### RECORDS FOR PROCESSING
--------------------------------------------------
/-- 02 R33, R37, R40: a legal clause header whose waits are all satisfied lets its path take the first word: its loads filled and no trap pending or register
marked, its stores acknowledged, its tag complete, and its barrier's phase complete at its own arrival. An unsatisfied first wait holds the path. -/
def Obligations.HeadersComplete : Prop :=
  ∀ (h : Header) (s : State) (i : Issue) (k : Nat), s.cur = .group i → h.legal = true → s.holdOf i = none → i.path ≠ 0#32 → k = s.nextId →
    (h.wl = true → (∀ t ∈ lanesOf i.path, (s.thread (i.tk t)).pending = none) ∧ s.loadsFilled i k = true ∧ ∀ t ∈ s.liveOf i, s.markTrap i t = none) →
    (h.ws = true → s.storesDone i k = true → h.tv = false → h.bv = false → exec (.clauseHeader h) s = .next (s.enterClause i)) ∧
    (h.ws = true → s.storesDone i k = false → exec (.clauseHeader h) s = .next (s.holdPath i (.header 1 k none))) ∧
    (h.ws = false → h.tv = false → h.bv = false → exec (.clauseHeader h) s = .next (s.enterClause i)) ∧
    (h.ws = false → h.tv = true → h.bv = false → (s.block i.b).tgal.getLsbD h.tag.toNat = true → exec (.clauseHeader h) s = .next (
      if (s.block i.b).tgm.getLsbD h.tag.toNat = true then (s.clearNear (s.block i.b).core).enterClause i else s.holdPath i (.header 2 k none))) ∧
    (∀ u p, h.ws = false → h.tv = false → h.bv = true → s.liveOf i ≠ [] → (s.block i.b).broken h.nb.toNat = false → s.arriveAt i h.nb.toNat = some (u, p) →
      exec (.clauseHeader h) s = .next (if p < (u.block i.b).phase h.nb.toNat then (u.clearNear (s.block i.b).core).enterClause i
        else u.holdPath i (.header 3 k (some p))))

/-- 02 R53, R58; 16 R433, R440, R443, R444: NOP takes the next word; TRAP and BKPT trap each active thread with their code; MCALL lets its path take
the words of a macro's body; SLEEP holds the path until its deadline, counted from its first issue, which an expiry ends; YIELD ends the turn with a choice by age. -/
def Obligations.SystemWordsComplete : Prop :=
  ∀ (s : State) (i : Issue), Begins s i →
    exec .nop s = .next (s.endPass i) ∧
    (∀ f sh, LegalR s i 0xF0 f sh → exec (.trap f) s = .next (s.trapActive i (s.active i (extGuard f.ext)) { code := 15, info := BitVec.ofNat 64 (extSub f.ext) })) ∧
    (∀ f sh, LegalR s i 0xF4 f sh → exec (.bkpt f) s = .next (s.trapActive i (s.active i (extGuard f.ext)) { code := 16, info := BitVec.ofNat 64 (extSub f.ext) })) ∧
    (∀ f sh, LegalR s i 0xE0 f sh → i.body = none → extSub f.ext < (s.block i.b).macros.length →
      exec (.mcall f) s = .next ((lanesOf i.path).foldl (fun u t => u.modThread (i.tk t) (fun th => { th with inMacro := .body })) s)) ∧
    (∀ f sh t0, LegalR s i 0xF5 f sh → s.holdOf i = none → i.path ≠ 0#32 → extGuard f.ext (s.thread (i.tk (firstLane i.path))) = true →
      t0 = (match (s.thread (i.tk (firstLane i.path))).waitFrom with
        | some (p, t) => if p = i.pc then t else s.time
        | none => s.time) → ∀ a, s.readA i (firstLane i.path) f Opd.one = .val a →
      exec (.sleep f) s = .next (if t0 + a ≤ s.time then { ((s.startWait i).waitOver i).endPass i with contexts := s.contexts }
        else (s.startWait i).holdPath i (.sleep (t0 + a)))) ∧
    (∀ f sh, LegalR s i 0xF5 f sh → s.holdOf i = some .sleepDone → exec (.sleep f) s = .next { (s.waitOver i).endPass i with contexts := s.contexts }) ∧
    (∀ b g, exec (.sleepExpiry b g) s = .next (s.modGroup (gkey b g) (fun gr => { gr with holds := gr.holds.map (fun h => match h.why with
      | .sleep d => if d ≤ s.time then { h with why := .sleepDone } else h
      | _ => h) }))) ∧
    (∀ f sh u, LegalR s i 0xF6 f sh → extGuard f.ext (s.thread (i.tk (firstLane i.path))) = true →
      u = (s.endPass i).modGroup i.gk (fun gr => { gr with pick := .age }) →
      exec (.yield f) s = .next (if extSub f.ext = 1 ∧ u.othersWait i.gk = true then u.dropTrack i.gk else u))

/-- 16 R430, R434, R441, R442; 02 R26, R27: CSRR writes the register it names, of each active thread or, in s, of the first one. CSRW of tepc and tnpc writes each
active thread's; of fst it writes the rounding mode and clears the flags written as 1; of pix the group's, or, in a handler, the path's tpix; of thv the group's,
where the address is one. -/
def Obligations.ControlRegisterWordsComplete : Prop :=
  ∀ (f : RForm) (sh : Shape) (s : State) (i : Issue), Begins s i →
    (LegalR s i 0xF2 f sh → ∀ (ts : List Nat) (l : Nat → Loc),
      ts = (if (Fields.ofR f).uniform sh then [firstLane i.path] else s.active i (extGuard f.ext)) →
      ((Fields.ofR f).uniform sh = true → extGuard f.ext (s.thread (i.tk (firstLane i.path))) = true) →
      (∀ t ∈ ts, locate (s.thread (i.tk t)) f.d sh.d none = .ok (l t) ∧ s.destReady i t (l t) sh.d.n = true) →
      exec (.csrr f) s = .next (State.endPass (ts.foldl (fun u t => u.writeCells i t (l t) sh.d.n (s.csrValue i t (32 * f.a.toNat + f.b.toNat))) s) i)) ∧
    (LegalR s i 0xF3 f sh → ∀ n, n = 32 * f.d.toNat + f.b.toNat →
      (∀ x : Nat → Nat, (∀ t ∈ s.active i (extGuard f.ext), s.readA i t f Opd.pair = .val (x t)) →
        (n = 0x101 → exec (.csrw f) s = .next (State.endPass ((s.active i (extGuard f.ext)).foldl (fun u t => u.modThread (i.tk t) (fun th =>
          { th with tepc := BitVec.ofNat 64 (x t) &&& 0x1FFFFFFFFFFFFFFC#64 })) s) i)) ∧
        (n = 0x102 → exec (.csrw f) s = .next (State.endPass ((s.active i (extGuard f.ext)).foldl (fun u t => u.modThread (i.tk t) (fun th =>
          { th with tnpc := BitVec.ofNat 64 (x t) &&& 0x1FFFFFFFFFFFFFFC#64 })) s) i))) ∧
      (extGuard f.ext (s.thread (i.tk (firstLane i.path))) = true → ∀ x : W32, s.readA i (firstLane i.path) f Opd.one = .val x.toNat →
        (n = 0x010 → exec (.csrw f) s = .next ((s.modGroup i.gk (fun gr =>
          { gr with fst := (x &&& 0xC00#32) ||| (gr.fst &&& ~~~x &&& 0x3F#32) })).endPass i)) ∧
        (n = 0x011 → (s.thread (i.tk (firstLane i.path))).th = false → exec (.csrw f) s = .next ((s.modGroup i.gk (fun gr => { gr with pix := x })).endPass i)) ∧
        (n = 0x011 → (s.thread (i.tk (firstLane i.path))).th = true → exec (.csrw f) s = .next (State.endPass ((lanesOf i.path).foldl (fun u t =>
          u.modThread (i.tk t) (fun th => { th with tpix := x })) s) i))) ∧
      (extGuard f.ext (s.thread (i.tk (firstLane i.path))) = true → ∀ x : W64, s.readA i (firstLane i.path) f Opd.pair = .val x.toNat → n = 0x108 →
        exec (.csrw f) s = .next (if x.toNat % 4 = 0 ∧ x.toNat < 2 ^ 57 then (s.modGroup i.gk (fun gr => { gr with thv := x })).endPass i
          else s.trapPath i { code := 6, tval := x })))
--------------------------------------------------
### PROBLEM TO SOLVE
Look in the material above for the line with "gr with fst" and the line with "(n = 0x011 → (s.thread (i.tk (firstLane i.path))).th = false", and transcribe exactly those lines and all lines between them, nothing more.

### SOLVED EXERCISE
          { gr with fst := (x &&& 0xC00#32) ||| (gr.fst &&& ~~~x &&& 0x3F#32) })).endPass i)) ∧
        (n = 0x011 → (s.thread (i.tk (firstLane i.path))).th = false → exec (.csrw f) s = .next ((s.modGroup i.gk (fun gr => { gr with pix := x })).endPass i)) ∧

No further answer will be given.